Copy the data exactly.

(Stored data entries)
------------------------------------------------------------------------

theorem firstError_staticChecks_txLen (hi : readsTx i = true) (hconf : s.configured = true) (hdev : i.dev < devCount s)
    (hlen : s.cfg.maxSeqBits < txCount s) : firstError (staticChecks i s) = some .txLen := by
  rw [firstError_staticChecks, if_neg (by simp [hconf]), if_neg (by simp [hdev]), if_pos ⟨hi, hlen⟩]

/-- R286: past steps 4 to 6 the command's own checks decide. -/
theorem firstError_staticChecks_own (hconf : s.configured = true) (hdev : i.dev < devCount s)
    (hlen : readsTx i = true → txCount s ≤ s.cfg.maxSeqBits) :
    firstError (staticChecks i s) = firstError (ownChecks i s) := by
  rw [firstError_staticChecks, if_neg (by simp [hconf]), if_neg (by simp [hdev]),
    if_neg fun ⟨hi, hover⟩ => Nat.not_lt.mpr (hlen hi) hover]

/-! ### The commands of each column -/

theorem needsChain_iff : needsChain i = true ↔ i ≠ .loadChain i.dev ∧ i ≠ .clearChain i.dev := by
  cases i <;> simp [needsChain, Instr.dev]

/-- The ten device commands on device `d` (`mem_deviceCommands`). -/
def deviceCommands (d : Nat) : List Instr :=
  [.deviceView d, .writeIr d, .readWriteIr d, .verifyIrCapture d, .writeDr d, .readWriteDr d, .currentDrLength d,
    .verifyDrLength d, .checkDr d, .survey d]

/-- The six commands on device `d` that read TX (`mem_txCommands`). -/
def txCommands (d : Nat) : List Instr :=
  [.writeIr d, .readWriteIr d, .writeDr d, .readWriteDr d, .verifyDrLength d, .checkDr d]

/-- The four commands on device `d` whose operand is an IR value (`ownChecks_of_mem_irOperandCommands`). -/
def irOperandCommands (d : Nat) : List Instr :=
  [.writeIr d, .readWriteIr d, .verifyDrLength d, .checkDr d]

theorem mem_deviceCommands : i ∈ deviceCommands d ↔ isDeviceCommand i = true ∧ i.dev = d := by
  cases i <;> simp [deviceCommands, isDeviceCommand, Instr.dev]

theorem mem_txCommands : i ∈ txCommands d ↔ readsTx i = true ∧ i.dev = d := by
  cases i <;> simp [txCommands, readsTx, Instr.dev]

/-- Step 7: such a command's own checks begin with the operand's width. -/
theorem ownChecks_of_mem_irOperandCommands (hi : i ∈ irOperandCommands d) (s : State) :
    i.dev = d ∧ ∃ rest, ownChecks i s = checkIrWidth s d :: rest := by
  simp only [irOperandCommands, List.mem_cons, List.not_mem_nil, or_false] at hi
  rcases hi with rfl | rfl | rfl | rfl <;> exact ⟨rfl, _, rfl⟩

theorem firstError_irWidth (hwidth : txCount s ≠ irlen s d) (rest : List (Bool × Detail)) :
    firstError (checkIrWidth s d :: rest) = some .irWidth :=
  if_pos (decide_eq_true hwidth)

/-- Step 7 of VERIFY_IR_CAPTURE. -/
theorem firstError_ownChecks_irlenTooShort (hshort : irlen s d < 2) :
    firstError (ownChecks (.verifyIrCapture d) s) = some .irlenTooShort :=
  if_pos (decide_eq_true hshort)

/-- Step 7 of CHECK_DR, past the operand's width. -/
theorem firstError_ownChecks_expectCapacity (hwidth : txCount s = irlen s d) (hexpect : s.cfg.maxSeqBits < s.expect.toNat) :
    firstError (ownChecks (.checkDr d) s) = some .expectCapacity := by
  rw [ownChecks, firstError_cons, firstError_cons, checkIrWidth_passes hwidth, if_neg Bool.false_ne_true]
  exact if_pos (decide_eq_true hexpect)

/-! ### The checks run at the command's start (R286, R287) -/

/-- R286: every command's first stretch is guarded by exactly its static checks. -/
theorem exec_start_guarded (hpos : s.pos = .start) : ∃ k, exec i s = guarded (staticChecks i s) s k := by
  cases i with
  | clearChain d => exact ⟨_, rfl⟩
  | _ =>
    simp only [exec, execLoadChain, execDeviceCount, execTotalIrLength, execTotalDrLength, execDeviceView, execWriteIr,
      execReadWriteIr, execVerifyIrCapture, execWriteDr, execReadWriteDr, execCurrentDrLength, execVerifyDrLength,
      execCheckDr, execSurvey, hpos]
    exact ⟨_, rfl⟩

/-- R287: at its start a command raises the first failing check. -/
theorem exec_of_firstError {e : Detail} (hpos : s.pos = .start) (herr : firstError (staticChecks i s) = some e) :
    exec i s = .next (raise e s) := by
  obtain ⟨k, hk⟩ := exec_start_guarded (i := i) hpos
  rw [hk, guarded, herr]

end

------------------------------------------------------------------------

• [Exercise output]:
theorem firstError_staticChecks_txLen (hi : readsTx i = true) (hconf : s.configured = true) (hdev : i.dev < devCount s)
    (hlen : s.cfg.maxSeqBits < txCount s) : firstError (staticChecks i s) = some .txLen := by
  rw [firstError_staticChecks, if_neg (by simp [hconf]), if_neg (by simp [hdev]), if_pos ⟨hi, hlen⟩]

/-- R286: past steps 4 to 6 the command's own checks decide. -/
theorem firstError_staticChecks_own (hconf : s.configured = true) (hdev : i.dev < devCount s)
    (hlen : readsTx i = true → txCount s ≤ s.cfg.maxSeqBits) :
    firstError (staticChecks i s) = firstError (ownChecks i s) := by
  rw [firstError_staticChecks, if_neg (by simp [hconf]), if_neg (by simp [hdev]),
    if_neg fun ⟨hi, hover⟩ => Nat.not_lt.mpr (hlen hi) hover]

/-! ### The commands of each column -/

theorem needsChain_iff : needsChain i = true ↔ i ≠ .loadChain i.dev ∧ i ≠ .clearChain i.dev := by
  cases i <;> simp [needsChain, Instr.dev]

/-- The ten device commands on device `d` (`mem_deviceCommands`). -/
def deviceCommands (d : Nat) : List Instr :=
  [.deviceView d, .writeIr d, .readWriteIr d, .verifyIrCapture d, .writeDr d, .readWriteDr d, .currentDrLength d,
    .verifyDrLength d, .checkDr d, .survey d]

/-- The six commands on device `d` that read TX (`mem_txCommands`). -/
def txCommands (d : Nat) : List Instr :=
  [.writeIr d, .readWriteIr d, .writeDr d, .readWriteDr d, .verifyDrLength d, .checkDr d]

/-- The four commands on device `d` whose operand is an IR value (`ownChecks_of_mem_irOperandCommands`). -/
def irOperandCommands (d : Nat) : List Instr :=
  [.writeIr d, .readWriteIr d, .verifyDrLength d, .checkDr d]

theorem mem_deviceCommands : i ∈ deviceCommands d ↔ isDeviceCommand i = true ∧ i.dev = d := by
  cases i <;> simp [deviceCommands, isDeviceCommand, Instr.dev]

theorem mem_txCommands : i ∈ txCommands d ↔ readsTx i = true ∧ i.dev = d := by
  cases i <;> simp [txCommands, readsTx, Instr.dev]

/-- Step 7: such a command's own checks begin with the operand's width. -/
theorem ownChecks_of_mem_irOperandCommands (hi : i ∈ irOperandCommands d) (s : State) :
    i.dev = d ∧ ∃ rest, ownChecks i s = checkIrWidth s d :: rest := by
  simp only [irOperandCommands, List.mem_cons, List.not_mem_nil, or_false] at hi
  rcases hi with rfl | rfl | rfl | rfl <;> exact ⟨rfl, _, rfl⟩

theorem firstError_irWidth (hwidth : txCount s ≠ irlen s d) (rest : List (Bool × Detail)) :
    firstError (checkIrWidth s d :: rest) = some .irWidth :=
  if_pos (decide_eq_true hwidth)

/-- Step 7 of VERIFY_IR_CAPTURE. -/
theorem firstError_ownChecks_irlenTooShort (hshort : irlen s d < 2) :
    firstError (ownChecks (.verifyIrCapture d) s) = some .irlenTooShort :=
  if_pos (decide_eq_true hshort)

/-- Step 7 of CHECK_DR, past the operand's width. -/
theorem firstError_ownChecks_expectCapacity (hwidth : txCount s = irlen s d) (hexpect : s.cfg.maxSeqBits < s.expect.toNat) :
    firstError (ownChecks (.checkDr d) s) = some .expectCapacity := by
  rw [ownChecks, firstError_cons, firstError_cons, checkIrWidth_passes hwidth, if_neg Bool.false_ne_true]
  exact if_pos (decide_eq_true hexpect)

/-! ### The checks run at the command's start (R286, R287) -/

/-- R286: every command's first stretch is guarded by exactly its static checks. -/
theorem exec_start_guarded (hpos : s.pos = .start) : ∃ k, exec i s = guarded (staticChecks i s) s k := by
  cases i with
  | clearChain d => exact ⟨_, rfl⟩
  | _ =>
    simp only [exec, execLoadChain, execDeviceCount, execTotalIrLength, execTotalDrLength, execDeviceView, execWriteIr,
      execReadWriteIr, execVerifyIrCapture, execWriteDr, execReadWriteDr, execCurrentDrLength, execVerifyDrLength,
      execCheckDr, execSurvey, hpos]
    exact ⟨_, rfl⟩

/-- R287: at its start a command raises the first failing check. -/
theorem exec_of_firstError {e : Detail} (hpos : s.pos = .start) (herr : firstError (staticChecks i s) = some e) :
    exec i s = .next (raise e s) := by
  obtain ⟨k, hk⟩ := exec_start_guarded (i := i) hpos
  rw [hk, guarded, herr]

end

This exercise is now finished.